Task description: Would you please copy every line from the records that contains the word "those"?
Input for this task: Begin
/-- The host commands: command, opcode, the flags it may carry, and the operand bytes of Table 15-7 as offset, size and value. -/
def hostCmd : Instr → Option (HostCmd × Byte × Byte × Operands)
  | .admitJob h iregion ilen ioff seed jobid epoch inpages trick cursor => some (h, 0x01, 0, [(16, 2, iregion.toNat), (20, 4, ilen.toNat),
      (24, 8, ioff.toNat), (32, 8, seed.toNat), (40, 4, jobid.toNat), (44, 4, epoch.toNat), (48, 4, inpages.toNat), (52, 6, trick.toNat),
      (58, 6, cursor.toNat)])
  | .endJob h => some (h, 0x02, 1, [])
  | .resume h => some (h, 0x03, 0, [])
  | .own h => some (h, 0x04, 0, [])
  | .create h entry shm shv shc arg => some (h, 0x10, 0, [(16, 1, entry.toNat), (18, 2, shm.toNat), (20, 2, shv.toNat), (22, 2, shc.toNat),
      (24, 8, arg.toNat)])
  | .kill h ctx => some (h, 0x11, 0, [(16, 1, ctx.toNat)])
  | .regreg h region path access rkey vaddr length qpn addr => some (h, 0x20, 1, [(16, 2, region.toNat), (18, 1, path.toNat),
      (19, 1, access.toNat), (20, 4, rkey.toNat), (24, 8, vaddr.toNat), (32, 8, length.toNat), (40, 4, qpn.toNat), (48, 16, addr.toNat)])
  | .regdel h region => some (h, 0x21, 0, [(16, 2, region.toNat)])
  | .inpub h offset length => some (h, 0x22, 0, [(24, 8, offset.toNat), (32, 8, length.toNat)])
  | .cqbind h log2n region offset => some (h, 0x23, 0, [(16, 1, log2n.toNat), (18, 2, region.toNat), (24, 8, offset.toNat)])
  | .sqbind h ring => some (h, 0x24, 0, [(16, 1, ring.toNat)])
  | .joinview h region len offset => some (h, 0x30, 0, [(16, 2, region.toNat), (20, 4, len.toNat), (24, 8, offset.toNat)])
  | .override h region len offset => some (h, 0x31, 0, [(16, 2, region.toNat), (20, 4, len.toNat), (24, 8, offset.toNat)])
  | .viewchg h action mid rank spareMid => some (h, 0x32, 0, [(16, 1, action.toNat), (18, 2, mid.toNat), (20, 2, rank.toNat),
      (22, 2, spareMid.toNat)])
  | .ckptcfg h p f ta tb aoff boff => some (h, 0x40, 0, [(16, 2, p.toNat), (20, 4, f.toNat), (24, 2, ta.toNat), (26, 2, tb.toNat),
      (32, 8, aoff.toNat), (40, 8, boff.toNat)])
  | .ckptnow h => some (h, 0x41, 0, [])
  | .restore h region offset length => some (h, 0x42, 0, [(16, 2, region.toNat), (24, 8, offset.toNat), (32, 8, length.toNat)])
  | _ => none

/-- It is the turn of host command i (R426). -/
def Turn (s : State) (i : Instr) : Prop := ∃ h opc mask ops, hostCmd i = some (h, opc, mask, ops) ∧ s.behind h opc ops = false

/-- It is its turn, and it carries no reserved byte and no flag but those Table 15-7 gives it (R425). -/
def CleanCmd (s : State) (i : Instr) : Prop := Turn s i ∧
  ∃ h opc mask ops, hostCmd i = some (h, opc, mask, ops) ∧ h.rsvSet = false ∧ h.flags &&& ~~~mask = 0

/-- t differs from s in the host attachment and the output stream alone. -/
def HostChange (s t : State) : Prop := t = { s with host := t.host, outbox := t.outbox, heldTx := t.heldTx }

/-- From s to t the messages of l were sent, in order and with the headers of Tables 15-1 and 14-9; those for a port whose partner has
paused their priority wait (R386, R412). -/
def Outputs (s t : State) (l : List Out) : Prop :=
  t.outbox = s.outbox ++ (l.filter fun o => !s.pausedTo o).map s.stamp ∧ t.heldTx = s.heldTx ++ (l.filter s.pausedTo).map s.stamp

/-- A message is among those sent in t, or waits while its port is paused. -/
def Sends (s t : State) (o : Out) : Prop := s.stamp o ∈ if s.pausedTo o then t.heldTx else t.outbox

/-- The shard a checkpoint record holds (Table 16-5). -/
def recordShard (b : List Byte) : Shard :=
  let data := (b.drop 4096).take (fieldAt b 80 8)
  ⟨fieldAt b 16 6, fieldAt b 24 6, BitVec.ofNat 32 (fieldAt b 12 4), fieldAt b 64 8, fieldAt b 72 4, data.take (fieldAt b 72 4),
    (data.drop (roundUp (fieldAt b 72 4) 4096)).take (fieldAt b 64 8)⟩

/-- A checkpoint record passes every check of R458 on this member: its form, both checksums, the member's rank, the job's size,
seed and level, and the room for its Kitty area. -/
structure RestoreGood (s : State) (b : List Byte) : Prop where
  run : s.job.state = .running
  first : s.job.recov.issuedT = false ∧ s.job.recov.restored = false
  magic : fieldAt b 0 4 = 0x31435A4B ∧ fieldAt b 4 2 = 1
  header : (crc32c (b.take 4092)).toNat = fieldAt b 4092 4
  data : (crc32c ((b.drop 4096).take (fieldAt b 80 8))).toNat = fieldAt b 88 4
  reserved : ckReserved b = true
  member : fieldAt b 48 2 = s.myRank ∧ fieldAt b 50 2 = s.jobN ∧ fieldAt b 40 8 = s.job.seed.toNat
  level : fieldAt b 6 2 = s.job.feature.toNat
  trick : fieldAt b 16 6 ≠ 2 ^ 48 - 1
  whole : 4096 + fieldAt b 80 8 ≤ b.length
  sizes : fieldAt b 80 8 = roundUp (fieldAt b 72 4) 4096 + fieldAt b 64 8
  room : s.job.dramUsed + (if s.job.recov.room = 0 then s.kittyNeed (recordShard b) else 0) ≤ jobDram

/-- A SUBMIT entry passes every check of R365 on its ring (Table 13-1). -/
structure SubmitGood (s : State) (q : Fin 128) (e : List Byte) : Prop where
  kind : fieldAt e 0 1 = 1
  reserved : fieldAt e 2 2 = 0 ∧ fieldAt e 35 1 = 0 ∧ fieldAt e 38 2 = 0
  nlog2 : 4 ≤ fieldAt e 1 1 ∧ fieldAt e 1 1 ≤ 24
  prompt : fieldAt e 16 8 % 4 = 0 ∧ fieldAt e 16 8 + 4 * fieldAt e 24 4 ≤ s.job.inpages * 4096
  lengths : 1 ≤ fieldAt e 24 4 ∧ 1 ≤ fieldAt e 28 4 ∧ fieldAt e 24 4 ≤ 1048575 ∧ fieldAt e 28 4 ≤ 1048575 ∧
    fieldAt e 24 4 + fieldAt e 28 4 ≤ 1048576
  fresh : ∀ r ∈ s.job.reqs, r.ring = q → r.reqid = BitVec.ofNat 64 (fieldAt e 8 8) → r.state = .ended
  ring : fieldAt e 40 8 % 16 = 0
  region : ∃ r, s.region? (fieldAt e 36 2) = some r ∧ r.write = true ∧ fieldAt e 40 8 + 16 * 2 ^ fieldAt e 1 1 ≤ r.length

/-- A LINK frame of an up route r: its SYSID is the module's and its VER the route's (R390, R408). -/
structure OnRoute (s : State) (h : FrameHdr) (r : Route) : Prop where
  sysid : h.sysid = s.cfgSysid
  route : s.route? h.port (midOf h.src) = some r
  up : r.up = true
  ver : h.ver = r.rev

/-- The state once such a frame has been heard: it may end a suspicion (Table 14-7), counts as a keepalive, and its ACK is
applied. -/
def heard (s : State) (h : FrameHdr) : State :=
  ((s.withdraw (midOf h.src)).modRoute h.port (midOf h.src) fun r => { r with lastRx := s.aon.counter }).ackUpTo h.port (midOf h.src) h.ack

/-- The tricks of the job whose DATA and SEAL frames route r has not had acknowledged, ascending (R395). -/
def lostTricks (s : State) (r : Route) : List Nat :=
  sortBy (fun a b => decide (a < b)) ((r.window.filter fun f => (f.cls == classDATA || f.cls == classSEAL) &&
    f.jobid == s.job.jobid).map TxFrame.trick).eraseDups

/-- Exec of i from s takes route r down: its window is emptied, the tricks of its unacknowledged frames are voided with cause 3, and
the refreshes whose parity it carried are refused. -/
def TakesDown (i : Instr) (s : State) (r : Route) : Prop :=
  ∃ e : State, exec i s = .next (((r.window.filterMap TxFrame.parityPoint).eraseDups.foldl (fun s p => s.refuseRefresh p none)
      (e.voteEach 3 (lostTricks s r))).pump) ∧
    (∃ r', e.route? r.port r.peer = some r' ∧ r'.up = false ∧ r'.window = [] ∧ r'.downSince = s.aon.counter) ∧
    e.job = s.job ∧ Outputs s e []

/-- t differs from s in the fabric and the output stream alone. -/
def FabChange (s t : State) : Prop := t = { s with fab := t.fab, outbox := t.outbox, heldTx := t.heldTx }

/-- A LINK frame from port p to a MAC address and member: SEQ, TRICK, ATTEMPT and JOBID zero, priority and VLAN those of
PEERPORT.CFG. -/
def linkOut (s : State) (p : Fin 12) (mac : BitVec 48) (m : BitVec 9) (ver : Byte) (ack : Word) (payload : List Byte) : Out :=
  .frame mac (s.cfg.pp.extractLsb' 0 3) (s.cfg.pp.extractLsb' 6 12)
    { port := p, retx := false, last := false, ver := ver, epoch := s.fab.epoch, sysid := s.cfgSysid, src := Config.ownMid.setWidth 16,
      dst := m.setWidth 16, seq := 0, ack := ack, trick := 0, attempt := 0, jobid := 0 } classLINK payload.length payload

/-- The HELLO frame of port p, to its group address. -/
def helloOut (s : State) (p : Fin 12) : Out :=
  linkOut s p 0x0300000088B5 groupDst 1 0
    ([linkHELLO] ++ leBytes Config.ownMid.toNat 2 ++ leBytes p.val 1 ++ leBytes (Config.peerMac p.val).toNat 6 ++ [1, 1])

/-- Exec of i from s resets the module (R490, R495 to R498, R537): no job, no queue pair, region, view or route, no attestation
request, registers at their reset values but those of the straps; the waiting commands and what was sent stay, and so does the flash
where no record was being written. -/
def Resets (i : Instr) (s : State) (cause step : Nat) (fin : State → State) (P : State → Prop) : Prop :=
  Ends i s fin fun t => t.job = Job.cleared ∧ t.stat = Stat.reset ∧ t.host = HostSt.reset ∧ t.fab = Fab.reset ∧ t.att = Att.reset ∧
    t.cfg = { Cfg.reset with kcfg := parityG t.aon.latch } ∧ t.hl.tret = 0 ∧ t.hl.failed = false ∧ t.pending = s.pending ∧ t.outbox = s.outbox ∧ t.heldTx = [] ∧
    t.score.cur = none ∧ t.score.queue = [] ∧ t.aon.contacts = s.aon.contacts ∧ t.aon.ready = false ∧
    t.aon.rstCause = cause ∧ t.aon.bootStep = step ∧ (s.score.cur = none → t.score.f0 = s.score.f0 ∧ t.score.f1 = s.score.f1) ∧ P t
Input for this task: End
Exercise response:
/-- It is its turn, and it carries no reserved byte and no flag but those Table 15-7 gives it (R425). -/
/-- From s to t the messages of l were sent, in order and with the headers of Tables 15-1 and 14-9; those for a port whose partner has
/-- A message is among those sent in t, or waits while its port is paused. -/
/-- A LINK frame from port p to a MAC address and member: SEQ, TRICK, ATTEMPT and JOBID zero, priority and VLAN those of
request, registers at their reset values but those of the straps; the waiting commands and what was sent stay, and so does the flash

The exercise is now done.